Cloud Spanner export query results using Dataproc Serverless

Cloud Spanner is fully managed relational database with unlimited scale, strong consistency, and up to 99.999% availability. In this post we will explore exporting data for a Spanner Table or SQL Query using Dataproc Serverless.

Key Benefits

  1. Dataproc Serverless is fully managed, serverless and autoscaling.
  2. SpannerToGCS template is open source, fully customizable and ready to use for simple jobs.
  3. Ephemeral, spark resources are release once job has ended.
  4. You can export data in avro, parquet, csv and orc formats.

Simple Usage

1. Create a GCS bucket and staging location for jar files.

2. Clone git repo in a cloud shell which is pre-installed with various tools. Alternatively use any machine pre-installed with JDK 8+, Maven and Git.

git clone https://github.com/GoogleCloudPlatform/dataproc-templates.gitcd dataproc-templates/java

3. Obtain authentication credentials (to submit the job).

gcloud auth application-default login

4. Execute SpannerToGCS template.
Eg:

export GCP_PROJECT=my-test-gcp-proj1
export REGION=us-central1
export GCS_STAGING_LOCATION=gs://my-test-gcp-proj1/staging
bin/start.sh \
-- --template SPANNERTOGCS \
--templateProperty project.id=my-test-gcp-proj1 \
--templateProperty spanner.gcs.input.spanner.id=spann \
--templateProperty spanner.gcs.input.database.id=testdb \
--templateProperty "spanner.gcs.input.table.id=(select trip_id, bikeid, duration_minutes from bikeshare)" \
--templateProperty spanner.gcs.output.gcs.path=gs://my-test-gcp-proj1/bikeshare/spark_export/ \
--templateProperty spanner.gcs.output.gcs.saveMode=Overwrite

NOTE: It will ask you to enable Dataproc Api, if not enabled already.

Setting up daily incremental data export

End of the day/week/month exports are sometimes needed. On top of it, you may want to extract only incremental changes as exporting whole data at every iteration might be overkill.

NOTE: Serverless Dataproc does not support realtime jobs. Hence, if the goal is to replicate changes realtime from Spanner to GCS, then you will need to look into Change Data Capture (CDC) alternatives.

  1. Using Cloud Spanner’s commit timestamp feature you can keep track rows inserted / updated (deletes cannot be captured).
  2. Re-write sql query, submitted to spark, to capture changes since last execution. Eg:
"spanner.gcs.input.table.id=(select trip_id, bikeid, duration_minutes from bikeshare where LastUpdateTime >= TIMESTAMP_SUB(CURRENT_TIMESTAMP(), INTERVAL 1 DAY);"

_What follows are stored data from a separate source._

-- ==== Sys2Proof/Machine/Core.lean ====
section
/-! DEFINITION. The machine as the host's interface takes it. -/

def Sys2Proof.core : Host.Core :=
  { State := Sys2Proof.Machine.State
    Fault := Sys2Proof.Machine.Fault
    Refusal := Sys2Proof.Machine.Refusal
    step := Sys2Proof.Machine.step
    reset := Sys2Proof.Machine.State.reset }
end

3. Schedule the batch job.
GCP natively provides Cloud Scheduler + Cloud Function which can be used to submit spark batch jobs. Alternatively self managed softwares like linux cron tab, jenkins etc can be used as well.

Setting additional spark properties

In case you need to specify spark properties supported by Dataproc Serverless like adjust the number of drivers, cores, executors etc.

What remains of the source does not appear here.